## What this task involves
In the material below, find each line that contains the word "Machine" and copy it.

## Material for this exercise
■ ■ ■
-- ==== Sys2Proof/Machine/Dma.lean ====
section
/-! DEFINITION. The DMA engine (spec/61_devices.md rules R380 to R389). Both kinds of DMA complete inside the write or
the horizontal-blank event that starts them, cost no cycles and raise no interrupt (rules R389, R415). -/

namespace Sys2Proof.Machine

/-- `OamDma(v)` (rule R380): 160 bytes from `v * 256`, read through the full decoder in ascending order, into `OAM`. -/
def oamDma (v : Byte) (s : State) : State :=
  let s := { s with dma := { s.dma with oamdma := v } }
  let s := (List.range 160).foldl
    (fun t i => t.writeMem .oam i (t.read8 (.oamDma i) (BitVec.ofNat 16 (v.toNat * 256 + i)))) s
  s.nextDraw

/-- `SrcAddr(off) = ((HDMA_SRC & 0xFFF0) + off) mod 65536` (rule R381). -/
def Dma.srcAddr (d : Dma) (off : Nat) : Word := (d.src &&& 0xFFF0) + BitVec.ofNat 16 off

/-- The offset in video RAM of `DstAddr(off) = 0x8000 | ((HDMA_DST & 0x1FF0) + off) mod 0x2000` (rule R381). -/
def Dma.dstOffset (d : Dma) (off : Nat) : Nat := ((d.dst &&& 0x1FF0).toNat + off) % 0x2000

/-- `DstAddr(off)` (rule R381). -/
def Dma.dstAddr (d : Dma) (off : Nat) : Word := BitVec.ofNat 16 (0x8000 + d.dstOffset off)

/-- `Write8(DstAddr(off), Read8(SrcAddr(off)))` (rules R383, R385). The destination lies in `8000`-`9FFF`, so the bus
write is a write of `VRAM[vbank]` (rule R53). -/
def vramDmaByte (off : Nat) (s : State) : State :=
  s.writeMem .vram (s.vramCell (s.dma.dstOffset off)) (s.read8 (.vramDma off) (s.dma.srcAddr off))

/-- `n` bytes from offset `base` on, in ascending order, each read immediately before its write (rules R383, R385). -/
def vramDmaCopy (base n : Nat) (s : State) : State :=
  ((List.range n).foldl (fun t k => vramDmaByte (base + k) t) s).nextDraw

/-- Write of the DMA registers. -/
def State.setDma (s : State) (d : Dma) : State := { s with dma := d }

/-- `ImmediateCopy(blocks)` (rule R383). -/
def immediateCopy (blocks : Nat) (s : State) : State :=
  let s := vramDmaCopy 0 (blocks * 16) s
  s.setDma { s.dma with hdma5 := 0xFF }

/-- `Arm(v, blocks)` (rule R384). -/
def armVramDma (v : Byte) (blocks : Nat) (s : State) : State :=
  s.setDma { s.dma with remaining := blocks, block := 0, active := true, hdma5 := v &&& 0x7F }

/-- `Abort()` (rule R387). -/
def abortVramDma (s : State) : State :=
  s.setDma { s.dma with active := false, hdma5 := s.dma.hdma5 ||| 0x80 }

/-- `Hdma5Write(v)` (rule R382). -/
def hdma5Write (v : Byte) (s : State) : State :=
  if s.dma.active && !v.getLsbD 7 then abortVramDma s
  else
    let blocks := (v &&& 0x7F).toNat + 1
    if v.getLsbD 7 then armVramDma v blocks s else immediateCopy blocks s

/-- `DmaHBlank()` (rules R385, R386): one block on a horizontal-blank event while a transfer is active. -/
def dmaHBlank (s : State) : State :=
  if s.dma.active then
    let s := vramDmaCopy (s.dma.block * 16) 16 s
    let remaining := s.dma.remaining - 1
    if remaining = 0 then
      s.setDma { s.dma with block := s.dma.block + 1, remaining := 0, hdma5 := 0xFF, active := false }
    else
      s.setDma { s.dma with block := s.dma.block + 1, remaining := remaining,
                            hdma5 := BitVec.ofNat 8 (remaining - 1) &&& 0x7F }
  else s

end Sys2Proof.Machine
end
■ ■ ■
## Answer section
-- ==== Sys2Proof/Machine/Dma.lean ====
namespace Sys2Proof.Machine
end Sys2Proof.Machine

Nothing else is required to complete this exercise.